3. The Trial Court’s Rulings
After hearing argument from counsel, the court denied the motion to suppress evidence. The court reviewed the evidence as it related to appellants’ contention that the “curtilage” of their home was invaded by Sergeant Smith’s entries on March 27 and April 3. While the court was “troubled” by the facts that the observations were made only after Smith had walked a considerable distance along the driveway, and his visits were at night, the court concluded that the case law supported the conclusion that police officers may enter onto a private driveway without violating one’s right of reasonable *1222privacy. In essence, the court concluded that Smith’s observations did not violate the “curtilage” rule as it has been developed in search and seizure case law.
As to the Franks motion, appellants argued that even accepting the representations presented by Smith in the warrant application to the magistrate, there was insufficient evidence to support a finding of probable cause justifying issuance of the search warrant. Alternatively, counsel argued that the officer was unjustified in stating in the warrant application that the lights he observed emanated from high density lighting associated with growing marijuana.
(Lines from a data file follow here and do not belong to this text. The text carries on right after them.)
-- ==== Sys2Proof/Machine/Health.lean ====
section
/-!
DEFINITION. Machine/Health.lean: ageing monitors, ledger, Calender (chapter 19, R438 to R462).
-/

namespace Sys2Proof.Machine

def monObj : Nat := objId 11 0 0
def calObj : Nat := objId 11 1 0
def State.setHlt (s : State) (h : HealthState) : State := { s with hlt := h }

/-! ## The ledger (R442 to R445) -/

/-- One record is written; a full ring loses its oldest (R442). -/
def State.ledger (s : State) (kind inst : Nat) (v : List Int) : State :=
  let no := !s.on F.TB_STATUS_SET
  let r : LedgerRec := { seq := s.hlt.next, sec := (if no then s.aoSec else s.now.sec) % 2 ^ 48, notime := no, kind := kind, inst := inst
                         v := (v ++ [0, 0, 0, 0]).take 4 }
  let l := s.hlt.ledger ++ [r]
  let l := if l.length > 16128 then l.drop 1 else l
  let s := s.setHlt { s.hlt with ledger := l, next := (s.hlt.next + 1) % 2 ^ 32 }
  (s.setF F.MON_NVM_RECORDS l.length).setF F.MON_LEDGER_SEQ r.seq

/-- The 32 bytes of a record (Table 19.2). -/
def LedgerRec.bytes (r : LedgerRec) : List Byte :=
  let b := leBytes 4 r.seq ++ leBytes 6 r.sec ++ leBytes 1 r.kind ++ leBytes 1 r.inst ++
    r.v.flatMap (fun v => leBytes 4 (unsigned 32 v)) ++ leBytes 2 (b2n r.notime)
  b ++ leBytes 2 (crc16 b)

/-- LEDGER_READ (R444), under the rules of R98 for its start. -/
def opLedgerRead (q : Req) (s : State) : OpOut :=
  let start := q.field 0 4
  let count := q.field 4 2
  let kind := q.field 6 1
  let inst := q.field 7 1
  if q.params.length ≠ 8 then badLen
  else if count < 1 || count > 127 then .bad 20
  else if kind > 11 then .bad 22
  else match s.hlt.ledger with
    | [] => .done s (leBytes 4 0 ++ leBytes 2 0 ++ leBytes 2 2) none
    | o :: _ =>
      let d := signed 32 (unsigned 32 ((start : Int) - o.seq))
      let newest := (s.hlt.next + 2 ^ 32 - 1) % 2 ^ 32
      let span : Nat := (newest + 2 ^ 32 - o.seq) % 2 ^ 32
      if d > (span : Int) then .fail stNOT_FOUND 16 0
      else
        let l := s.hlt.ledger.filter (fun r => (d < 0 || decide ((r.seq + 2 ^ 32 - o.seq) % 2 ^ 32 ≥ d.toNat)) &&
          (kind == 0 || r.kind == kind) && (inst == 0xFF || r.inst == inst))
        let got := l.take count
        .done s (leBytes 4 ((got.head?.map (·.seq)).getD 0) ++ leBytes 2 got.length ++
          leBytes 2 (b2n (decide (d < 0)) + 2 * b2n (decide (l.length ≤ count))) ++ got.flatMap LedgerRec.bytes) none

/-- The key of a trend: kind, channel, FET. -/
def trendKey (kind x f : Nat) : Nat := kind * 64 + x * 4 + f

/-- BASELINE_RESET (R445). -/
def opBaselineReset (q : Req) (s : State) : OpOut :=
  let kind := q.field 4 1
  let inst := q.field 5 1
  if q.params.length ≠ 8 then badLen
  else if q.obj ≠ monObj then .bad 16
  else if kind ≠ 6 && kind ≠ 7 then .bad 20
  else if inst > 7 && inst ≠ 0xFF then .bad 21
  else if q.field 6 2 ≠ 0 then .bad (q.firstSet 6 2)
  else
    let xs := if inst = 0xFF then List.range 8 else [inst]
    let s := xs.foldl (fun s x => [0, 1, 2, 3].foldl (fun s f =>
      s.setHlt { s.hlt with base := KV.erase s.hlt.base (trendKey kind x f) }) s) s
    .done (s.ledger 11 kind [inst, 0, 0, q.origin.code]) [] (some monObj)

/-! ## Thresholds and supply requests (R438, R452, R453, R477) -/

/-- A run may start: EN, both units out of their safe states, LISTEN or RUN (R447). -/
def State.calMayRun (s : State) : Bool :=
  s.on F.CAL_CTL_EN && !s.inSafe 11 0 && !s.inSafe 11 1 && decide (s.getF F.PWR_STATUS_STATE ≥ 2)

/-- A threshold of a monitor: the event fires at a crossing; answers whether it crossed. -/
def State.cross (s : State) (mon ch : Nat) (on : Bool) : Bool × State :=
  let k := mon + 16 * ch
  let was := s.hlt.above.contains k
  if on = was then (false, s)
  else
    let s := s.setHlt { s.hlt with above := if on then k :: s.hlt.above else without s.hlt.above k }
    if on then (true, s.fire Ev.AGEING_THRESH monObj k) else (false, s)

/-- The request for VDD_CORE changes (R452, R453, R477, R460): event, entry, PMBus. -/
def State.setVcore (s : State) (mv : Nat) (now : Bool) (o : Origin) : State :=
  let old := s.hlt.vcore
  let s := s.setHlt { s.hlt with vcore := mv, vsent := s.getF F.PWR_CTL_VCORE_IF ≠ 0 }
  let s := if s.hlt.vsent then s.emit (.pmbus (s.getF F.PWR_VCORE_PMBUS_ADDR) mv) else s
  (s.fire Ev.VCORE_ADJ calObj (mv + 65536 * b2n now)).logE o.code o.id kSTATE false calObj old mv

/-! ## The Calender's items (R446, R448 to R451) -/

/-- The origin of the Calender. -/
def calOrigin : Origin := { code := orgCalender }

/-- The trust code in force (R457). -/
def State.trustCode (s : State) : Nat := min s.hlt.trust (s.getF F.TB_CTL_ASYM_LIMIT)

/-- The value of an item in force. -/
def State.planned (s : State) (i : Nat) : Int :=
  if i = 0 then s.hlt.vcore
  else if i = 1 then s.clk.calAge
  else if i = 2 then s.clk.calSlope
  else if i = 3 then ((List.range 4).foldl (fun a k => min a (s.getF (memMargin k))) 255 : Nat)
  else if i = 4 then s.hlt.refresh
  else if i = 5 then s.getF F.PROT_GATE_DEAD
  else s.trustCode

/-- Whether a value lies in an item's safe direction from the one in force (Table 19.3). -/
def State.safer (s : State) (i : Nat) (v : Int) : Bool :=
  let cur := s.planned i
  if i = 1 then decide (v.natAbs > cur.natAbs)
  else if i = 4 || i = 6 then decide (v < cur)
  else decide (v > cur)

/-- PROT.GATE as its low 16 bits. -/
def State.gateWord (s : State) : Nat := s.getF F.PROT_GATE_GD_TYPE + 2 * s.getF F.PROT_GATE_DEAD + 512 * s.getF F.PROT_GATE_TSNS_IGNORE

/-- An item takes a value, logged with its origin (R449, R460). -/
def State.setItem (s : State) (i : Nat) (v : Int) (o : Origin) : State :=
  let old := s.planned i
  let log := fun (s : State) => s.logE o.code o.id kSTATE false (calObj + i) (unsigned 16 old) (unsigned 16 v)
  if i = 0 then s.setVcore v.toNat false o
  else if i = 1 then log { s with clk := { s.clk with calAge := v } }
  else if i = 2 then log { s with clk := { s.clk with calSlope := v.toNat } }
  else if i = 4 then log (s.setHlt { s.hlt with refresh := v.toNat })
  else if i = 5 then
    let w := s.gateWord
    let s := (s.setF F.PROT_GATE_DEAD v.toNat).setHlt { s.hlt with dead := some v.toNat }
    s.logReg o F.PROT_GATE_DEAD.addr w s.gateWord
  else if i = 6 then log (s.setHlt { s.hlt with trust := v.toNat })
  else s

/-- Items pending, as a mask. -/
def State.calPending (s : State) : Nat := s.getF F.CAL_STATUS_PENDING

/-- A proposal is made, or withdrawn (R448). -/
def State.propose (s : State) (i : Nat) (v : Int) : State :=
  let s := (s.setI (F.CAL_PROPOSED i) v).setF F.CAL_STATUS_PENDING (withBit s.calPending i)
  s.ledger 10 i [s.planned i, v, 1, orgCalender]
def State.unpropose (s : State) (i : Nat) : State := (s.setF (F.CAL_PROPOSED i) 0).setF F.CAL_STATUS_PENDING (noBit s.calPending i)

/-- The items of a mask. -/
def maskItems (m : Nat) : List Nat := (List.range 7).filter (bitOf m)

/-- Whether an approval is in order: every item has a proposal, item 3 is not named (R449). -/
def State.approveOk (s : State) (m : Nat) : Bool := decide (m < 128) && !bitOf m 3 && (maskItems m).all (fun i => bitOf s.calPending i)

/-- Whether an approval is ignored: item 5 while the protection unit runs (R449). -/
def State.approveHeld (s : State) (m : Nat) : Bool := bitOf m 5 && s.on F.PROT_CTL_EN

/-- An approval takes effect (R449). -/
def State.approve (s : State) (m : Nat) (o : Origin) : State :=
  (maskItems m).foldl (fun s i =>
    let v := s.getI (F.CAL_PROPOSED i)
    let old := s.planned i
    let s := (s.setItem i v o).ledger 10 i [old, v, 2, o.code]
    (s.unpropose i).incSat F.CAL_APPROVALS) s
The court then found probable cause to support the warrant’s issuance, and concluded there was no material misrepresentation made by Smith in the application for the warrant.
C. Legal Discussion
To prevail on a motion to suppress, a defendant challenging the constitutionality of a search or seizure must have a “legitimate expectation of privacy in the invaded place. [Citations.]” (Rakas v. Illinois (1978) 439 U.S. 128, 143 [58 L.Ed.2d 387, 99 S.Ct. 421].) The Fourth Amendment expressly recognizes that individuals have a legitimate expectation of privacy in their own homes. (U.S. Const., 4th Amend.; see also Kyllo v. United States (2001) 533 U.S. 27, 31 [150 L.Ed.2d 94, 121 S.Ct. 2038] (Kyllo) [“With few exceptions, the question whether a warrantless search of a home is reasonable and hence constitutional must be answered no.”].)
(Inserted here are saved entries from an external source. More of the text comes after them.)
/-- A read of a defined register whose clock is present: its word, and the snapshot or capture it takes (R64, R132, R140). -/
def State.readDefined (s : State) (rd : Reader) (sub u off : Nat) (r : RegDesc) : Nat × State :=
  if sub = 1 && u = 0 && 0x40 ≤ off then
    let s := if off = 0x40 then s.captureSnap rd else s
    ((KV.get {} s.time.snaps rd.idx).word off, s)
  else if sub = 1 && 4 ≤ u && u < 8 && 0x70 ≤ off then
    let p := u - 4
    if off = 0x70 then
      let s := s.snapHead rd p
      ((tsWords (KV.find s.stamps.headSnap (headKey rd p))).getD 0 0, s)
    else if off = 0x80 then s.readEnt4 rd p
    else ((tsWords (KV.find s.stamps.headSnap (headKey rd p))).getD ((off - 0x70) / 4) 0, s)
  else if r.mwLen ≤ 1 then (s.regWord sub u off, s)
  else
    let base := off - 4 * r.mwIdx
    let key := snapKey (unitBase sub u + base) rd
    if r.mwIdx = 0 then
      let ws := (List.range r.mwLen).map (fun i => s.regWord sub u (base + 4 * i))
      (ws.getD 0 0, { s with readSnaps := KV.set s.readSnaps key ws })
    else ((KV.get [] s.readSnaps key).getD r.mwIdx 0, s)

/-- A unit's XDOM_ABSENT is raised by an access at an address (R79). -/
def State.raiseAbsent (s : State) (sub u addr : Nat) : State :=
  let k := unitKey sub u
  (s.setUnit k { s.unit k with xdom := true }).fire Ev.XDOM_ABSENT (objId sub u 0) addr

/-- A read of an aligned, defined address: its word, and whether it completed on the fallback (Table 3.3 steps 3, 4). -/
def State.readTarget (s : State) (a : Access) (addr : Nat) : RegTarget → (Nat × Bool) × State
  | .common sub u k => ((s.commonWord sub u k, false), s)
  | .request i => ((KV.get 0 s.car.mbxReq i, false), s)
  | .answer i => ((KV.get 0 s.car.mbxRep i, false), s)
  | .reqCrc => ((s.car.mbxReqCrc, false), s)
  | .rspCrc => ((s.car.mbxRspCrc, false), s)
  | .reg sub u off r =>
    if r.priv && !a.origin.priv then ((0, false), s)
    else if s.absent sub u then ((0, true), s.raiseAbsent sub u addr)
    else
      let (w, s) := s.readDefined a.reader sub u off r
      ((w, false), s)

/-- Words read from consecutive addresses, all of them defined. -/
def State.readWords (s : State) (a : Access) : List Nat → (List Nat × Bool) × State
  | [] => (([], false), s)
  | addr :: l =>
    match regTarget addr with
    | none => (([], false), s)
    | some t =>
      let ((w, ab), s) := s.readTarget a addr t
      let ((ws, ab'), s) := State.readWords s a l
      ((w :: ws, ab || ab'), s)

/-! ## Bus errors (R77) -/

/-- The record of a bus error. -/
def State.busRecord (s : State) (o : Origin) (cause addr : Nat) : State :=
  if s.on F.MGT_BUS_ERR_INFO_VALID then s.incSat F.MGT_BUS_ERR_INFO_COUNT
  else
    ((((s.setF F.MGT_BUS_ERR_ADDR_ADDR addr).setF F.MGT_BUS_ERR_INFO_ORIGIN o.code).setF F.MGT_BUS_ERR_INFO_CAUSE cause).setF
      F.MGT_BUS_ERR_INFO_COUNT 1).setF F.MGT_BUS_ERR_INFO_VALID 1

/-- A bus error: BUS_ERR fires and the record is updated. -/
def State.busError (s : State) (o : Origin) (cause addr : Nat) : State :=
  (s.fire Ev.BUS_ERR noUnit addr).busRecord o cause addr

/-! ## Judging a write (Table 3.3) -/

/-- Why a write is not applied. -/
inductive WrFail where
  | bus (cause : Nat)
  | busy
  | denied
  | absent
  | ignored
  | partner
  | illegal
  | shadow (stored : Nat)
  deriving DecidableEq, Repr

/-- What an accepted write is to do: nothing (mask 0), a buffer word, a common block clear, a word for a shadow, or
registers of one value with their merged data and mask. -/
inductive WrOp where
  | none
  | request (i w : Nat)
  | reqCrc (w : Nat)
  | sticky (sub u bits : Nat)
  | shadow (base idx w : Nat)
  | words (sub u base : Nat) (l : List (Nat × Nat × Nat))
  deriving DecidableEq, Repr

/-- Written bits where the mask is 1, else the current ones (R60). -/
def merge16 (cur mask data : Nat) : Nat := Nat.lor (Nat.land cur (Nat.xor mask 0xFFFF)) (Nat.land data mask)

/-- The low 16 bits that fields of some access codes cover. -/
def accMask (r : RegDesc) (p : Acc → Bool) : Nat :=
  r.fields.foldl (fun a f => if p f.acc then a + (2 ^ f.width - 1) * 2 ^ f.lo else a) 0 % 65536

/-- Access codes that a write may act on. -/
def Acc.writable : Acc → Bool
  | .ro => false
  | _ => true

/-- Access codes of configuration (R71). -/
def Acc.config : Acc → Bool
  | .rw => true
  | .l => true
  | _ => false

/-- Access codes whose fields hold no data of their own. -/
def Acc.action : Acc → Bool
  | .wo => true
  | .sc => true
  | _ => false

/-- Registers with a live SWAP request (R67), with the bit's place. -/
def swapBit (sub u off : Nat) : Option Nat :=
  if sub = 5 && u = 64 then (if off = 0x100 then some F.GRT_CTL_SWAP.lo else none)
  else if off ≠ 0 then none
  else if sub = 4 && u = 0 then some F.RXT_CTL_SWAP.lo
  else if sub = 4 && u = 1 then some F.TXT_CTL_SWAP.lo
  else if sub = 6 then some (F.TDM_CTL_SWAP 0).lo
  else none

/-- The trigger target that an armed or arming unit names, if a mirrored object (Table 18.4). -/
def State.trgMirrored (s : State) (k : Nat) : Bool :=
  s.getF (F.TRG_CTL_ACTION k) != 0 &&
  (match trgTarget (s.trgObjOf k) with
    | some (.tx _) => true
    | some (.graph _) => true
    | some (.tdm t) => s.on (F.TDM_FMT_BUSSED t)
    | _ => false)

/-- Whether a register belongs to a mirrored object (Table 18.4). -/
def State.mirrored (s : State) (sub u off : Nat) : Bool :=
  (sub == 4 && (u == 0 || u == 1 || (u == 4 && decide (0x100 ≤ off)))) || (sub == 5 && u == 64 && off == 0x100) ||
  (sub == 6 && s.on (F.TDM_FMT_BUSSED u)) || (sub == 1 && decide (32 ≤ u) && off == 0x2C && s.trgMirrored (u - 32))

/-- Step 5 of Table 3.3: the enable rule, frozen banks, frozen triggers, an EN set too early in a safe state, and what the
chapters refuse in the same way. -/
def State.writeIgnored (s : State) (sub u off : Nat) (r : RegDesc) (mask merged : Nat) : Bool :=
  let rw := Nat.land mask (accMask r (· == .rw))
  let rw := if isEnReg sub u off then rw - rw % 2 else rw
  let rule :=
    if sub = 6 && 0x10 ≤ off && off < 0x30 && s.on (F.TDM_CTL_EN u) then
      rw != 0 && ((off - 0x10) / 8 % 2 == s.getF (F.TDM_CTL_ACT_BANK u) || s.on (F.TDM_CTL_SWAP u))
    else s.governed sub u off && rw != 0
  rule ||
  (sub == 1 && decide (32 ≤ u) && decide (off < 0x2C) && s.trgArmed (u - 32) && Nat.land mask (accMask r (· == .l)) != 0) ||
  (isEnReg sub u off && bitOf mask 0 && bitOf merged 0 && !s.governed sub u off && s.inSafe sub u && (s.unit (unitKey sub u)).parity) ||
  (sub == 2 && u == 9 && r.mwLen == 2 && s.loopMode == lmLOCKED) ||
  s.proofBlocks (unitBase sub u + off) mask merged ||
  (sub == 11 && u == 1 && off == 4 && s.approveHeld (Nat.land merged mask))

/-- Whether the bits of a merged word are legal as such: no reserved 1, no RO bit changed, something writable (R57, R77). -/
def bitsLegal (r : RegDesc) (cur merged : Nat) : Bool :=
  accMask r Acc.writable != 0 &&
  Nat.land merged (Nat.xor (accMask r (fun _ => true)) 0xFFFF) == 0 &&
  Nat.land (Nat.xor merged cur) (accMask r (· == .ro)) == 0

/-- The traces of a refusal of checks, if they refuse. -/
def State.refusalTrace {α : Type} (s : State) : OpOut ⊕ α → Option State
  | .inl (.failWith t _ _ _) => some t
  | .inl _ => some s
  | .inr _ => none

/-- The checks of a SWAP request (R250, R272, R322), and the traces its refusal leaves. -/
def State.swapRefused (s : State) (sub u : Nat) : Option State :=
  if sub = 4 && u = 0 then (if s.on F.RXT_CTL_EN then s.refusalTrace s.rxSwapCheck else none)
  else if sub = 4 && u = 1 then (if s.on F.TXT_CTL_EN then s.refusalTrace s.txSwapCheck else none)
  else if sub = 5 then s.refusalTrace s.graphSwapCheck
  else none

/-- The time of a mirrored request (R413): now plus 2 ms while the partner follows. -/
def State.mirrorUnits (s : State) : Int := s.now.units + micros 2000

/-- Whether this unit's requests on mirrored objects are shared with a following partner (R413). -/
def State.sharesRequests (s : State) : Bool := s.pairSt == psACTIVE && (s.pair.pState == psSYNC || s.pair.pState == psREADY)

/-- The state with the request's time as the mirrored write has it. -/
def State.atRequest (s : State) (on : Bool) : State :=
  if on && s.sharesRequests then { s with pair := { s.pair with reqAt := some s.mirrorUnits } } else s

/-- What the chapters judge of a register's merged value at step 6 beyond its bits. -/
def State.actionLegal (s : State) (sub u off mask merged : Nat) : Bool :=
  let set := Nat.land mask merged
  if sub = 1 && 32 ≤ u && off = 0x2C then
    if bitOf set 0 && bitOf set 1 then false
    else if bitOf set 0 then ((s.atRequest (s.trgMirrored (u - 32))).trgArmJudge (u - 32)).isRight
    else true
  else if sub = 11 && u = 1 && off = 4 then s.approveOk set
  else match swapBit sub u off with
    | some b => !(bitOf set b && !bitOf (s.regWord sub u off) b && (s.swapRefused sub u).isSome)
    | none => true

/-- Step 6 of Table 3.3 on a register of one word. -/
def State.writeLegal (s : State) (sub u off : Nat) (r : RegDesc) (mask cur merged : Nat) : Bool :=
  bitsLegal r cur merged && s.legalWord sub u off merged && s.actionLegal sub u off mask merged &&
  (if isEnReg sub u off && bitOf mask 0 && bitOf merged 0 != bitOf cur 0 then
     (if bitOf merged 0 then true else s.disLegal sub u off)
   else true)

/-- A stored field value put in place of the word it stands in. -/
def State.storeWord (s : State) (r : RegDesc) (addr w : Nat) : State :=
  r.fields.foldl (fun s f => if f.acc.config then s.setF ⟨addr, f.lo, f.width⟩ (bitsOf w (f.lo + f.width - 1) f.lo) else s) s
The Supreme Court has also held that persons have a reasonable expectation of privacy in certain exterior areas of residential property. (See Oliver v. United States (1984) 466 U.S. 170, 178-180 [80 L.Ed.2d 214, 104 S.Ct. 1735].) But, the zone of Fourth Amendment protection afforded to a person’s home does not necessarily extend to his or her property line; only the “curtilage”—i.e., “the land immediately surrounding and associated with the home”—is shielded from unreasonable searches and seizures. (466 U.S. at p. 180 & fn. 11, citing 4 Blackstone’s Commentaries 225.) What lies beyond the boundary of the curtilage are “open fields” that government agents may enter without regard to the constraints imposed by the Fourth Amendment. (Oliver v. United States, supra, at pp. 179-180.)
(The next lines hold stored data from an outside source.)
-- ==== Sys2Proof/Machine/Store.lean ====
section
/-!
DEFINITION. Machine/Store.lean: persistence and management (R41 to R43, R49, R93 to R106, R300): the configuration as banks
hold it, STORE, RECALL and FACTORY_RECALL, admission at a load (R523), commits of the Watermark Log and its reading, the
power-fail sequence, self-test, firmware patches, sessions.
-/

namespace Sys2Proof.Machine

def nvsObj : Nat := objId 0 3 0
def logObj : Nat := objId 0 4 0

/-! ## The configuration (R101) -/

/-- The key's address and place. -/
def keyAddr (k : Nat) : Nat := k / 32 * 4
def keyLo (k : Nat) : Nat := k % 32

/-- The active-bank bits, which banks hold beside the writable fields. -/
def actBankKeys : List Nat :=
  [F.RXT_CTL_ACT_BANK.key, F.TXT_CTL_ACT_BANK.key, F.GRT_CTL_ACT_BANK.key] ++ (List.range 16).map (fun t => (F.TDM_CTL_ACT_BANK t).key)

/-- Whether a stored field belongs to the configuration: RW, RWP, L and LP fields and ACT_BANK; the time of day and
registers that hold nothing do not. -/
def isConfigKey (k : Nat) : Bool :=
  let addr := keyAddr k
  let (sub, u, off) := addrUnit addr
  actBankKeys.contains k ||
  (!(sub == 1 && u == 0 && decide (0x10 ≤ off) && decide (off < 0x2C)) && !holdsNothing sub u off &&
   (match findReg addr with
    | some r => r.fields.any (fun f => f.lo == keyLo k && Acc.config f.acc)
    | none => false))

/-- Whether a stored field is a pending SWAP request, which a load does not repeat. -/
def isSwapKey (k : Nat) : Bool :=
  let (sub, u, off) := addrUnit (keyAddr k)
  (swapBit sub u off).any (fun b => b == keyLo k)

/-- What a bank keeps of a session: role, event flag and key. -/
def Session.kept (x : Session) : Session := { role := x.role, evFlag := x.evFlag, key := x.key }

/-- The running configuration. -/
def State.snapshot (s : State) : Saved :=
  { regs := s.regs.filter (fun q => isConfigKey q.1)
    sessions := (s.car.sessions.map (fun q => (q.1, q.2.kept))).filter (fun q => q.2 != ({} : Session))
    l3 := s.str.l3
    rx := s.str.rxBlk
    rxEn := sorted s.str.rxFlag
    tx := s.str.txBlk
    txEn := sorted s.str.txFlag
    graphs := s.dsp.img
    graphEn := sorted s.dsp.flag }

/-- The part of a configuration that belongs to a unit. -/
def Saved.ofUnit (c : Saved) (sub u : Nat) : Saved :=
  { regs := c.regs.filter (fun q => (addrUnit (keyAddr q.1)).1 == sub && (addrUnit (keyAddr q.1)).2.1 == u)
    sessions := if sub = 0 && u = 1 then c.sessions else []
    l3 := c.l3.filter (fun q => sub == 3 && q.1 == u)
    rx := if sub = 4 && u = 0 then c.rx else []
    rxEn := if sub = 4 && u = 0 then c.rxEn else []
    tx := if sub = 4 && u = 1 then c.tx else []
    txEn := if sub = 4 && u = 1 then c.txEn else []
    graphs := if sub = 5 && u = 64 then c.graphs else []
    graphEn := if sub = 5 && u = 64 then c.graphEn else [] }

/-- The value a configuration gives a field. -/
def Saved.value (c : Saved) (k : Nat) : Nat := KV.get (resetAt (keyAddr k) (keyLo k)) c.regs k

/-! ## Loading (R104, R523) -/

/-- Offsets of the registers of a unit whose bit 0 may be a writable EN. -/
def enOffs (sub u : Nat) : List Nat :=
  ([0] ++ (if sub = 0 && u = 2 then [0x2000] else []) ++
   (if sub = 4 && u = 4 then (List.range 64).map (fun k => 0x100 + 0x20 * k) else []) ++
   (if sub = 13 && u = 0 then (List.range 32).map (fun r => 0x200 + 0x40 * r) else [])).filter (isEnReg sub u)

/-- A unit is disabled: every EN of it falls, and a table's entries or graphs stop. -/
def State.unitOff (s : State) (sub u : Nat) : State :=
  let s := (enOffs sub u).foldl (fun s off =>
    let f := enFld (unitBase sub u + off)
    if s.on f then (s.setF f 0).enFall sub u off else s) s
  if sub = 4 && u = 0 then s.rxEnabled.foldl (fun s e => s.rxRemove e) s
  else if sub = 4 && u = 1 then s.txEnabled.foldl (fun s e => s.txRemove e (s.afterTicks 2)) s
  else if sub = 5 && u = 64 then
    { ((List.range 256).filter (s.gOn s.gBank)).foldl (fun s n => s.graphStop n (s.ticksAhead 0)) s with
      dsp := { (((List.range 256).filter (s.gOn s.gBank)).foldl (fun s n => s.graphStop n (s.ticksAhead 0)) s).dsp with
        swap := none, params := [] } }
  else s

/-- The fields of one register take the values of a configuration, EN at 0 and no SWAP; what follows a change of a live
field follows. -/
def State.loadReg (s : State) (c : Saved) (sub u : Nat) (keys : List Nat) (addr : Nat) : State :=
  let off := (addrUnit addr).2.2
  let old := s.regData addr % 65536
  let s := (keys.filter (fun k => keyAddr k == addr)).foldl (fun s k =>
    let v := if isSwapKey k || (isEnReg sub u off && keyLo k == 0) then 0 else c.value k
    { s with regs := KV.put (resetAt addr (keyLo k)) s.regs k v }) s
  match findReg addr with
  | some r => if r.mwLen ≤ 1 then s.afterWrite sub u off old (s.regData addr % 65536) else s
  | none => s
There is no fixed formula for drawing the line between the curtilage and open fields. Nonetheless, in United States v. Dunn (1987) 480 U.S. 294, 301 [94 L.Ed.2d 326, 107 S.Ct. 1134], the Supreme Court identified four factors (the Dunn factors) that are relevant to this determination: (1) “the *1223proximity of the area claimed to be curtilage to the home”; (2) “whether the area is included within an enclosure surrounding the home”; (3) “the nature of the uses to which the area is put”; and (4) “the steps taken by the resident to protect the area from observation by people passing by.” The Dunn court cautioned that “these factors are usefifi analytical tools only to the degree that, in any given case, they bear upon the centrally relevant consideration— whether the area in question is so intimately tied to the home itself that it should be placed under the home’s ‘umbrella’ of Fourth Amendment protection.” (Ibid.) “When the prosecution relies on evidence obtained by law enforcement officers from a protected area such as a curtilage without a warrant, it bears ‘the burden of establishing either that no search occurred, or that the search undertaken by the officers was justified by some exception to the warrant requirement’ such as exigent circumstances.” (People v. Chavez (2008) 161 Cal.App.4th 1493, 1499 [75 Cal.Rptr.3d 376], quoting People v. Camacho (2000) 23 Cal.4th 824, 830 [98 Cal.Rptr.2d 232, 3 P.3d 878].)
1. The Dunn Factors Analyzed on This Record
In moving to suppress evidence, appellants first argue that the law enforcement officers who conducted the warrantless surveillance at the Lieng property on the nights of March 27 and April 3 intruded upon the curtilage of that property in violation of appellants’ Fourth Amendment rights. Accordingly, the court must determine whether the agents’ search of the exterior areas of that property was reasonable. In making this determination, the court applies each of the four Dunn factors to the facts of the circumstances surrounding the surveillance.4
a. Proximity to the Dwelling
The first Dunn factor is the proximity of the area claimed to be curtilage to the dwelling. (United States v. Dunn, supra, 480 U.S. at p. 301.) Application of this factor requires a case-by-case inquiry into the nature of the property searched, and is subject to de novo review on appeal. (U.S. v. Johnson (2001) 256 F.3d 895, 902, 905.) As the Ninth Circuit noted in U.S. v. Depew (9th Cir. 1993) 8 F.3d 1424, 1427, overruled on another point in U.S. v. Johnson, supra, at page 913, footnote 4, “[t]here is not. . . any fixed distance at which curtilage ends.”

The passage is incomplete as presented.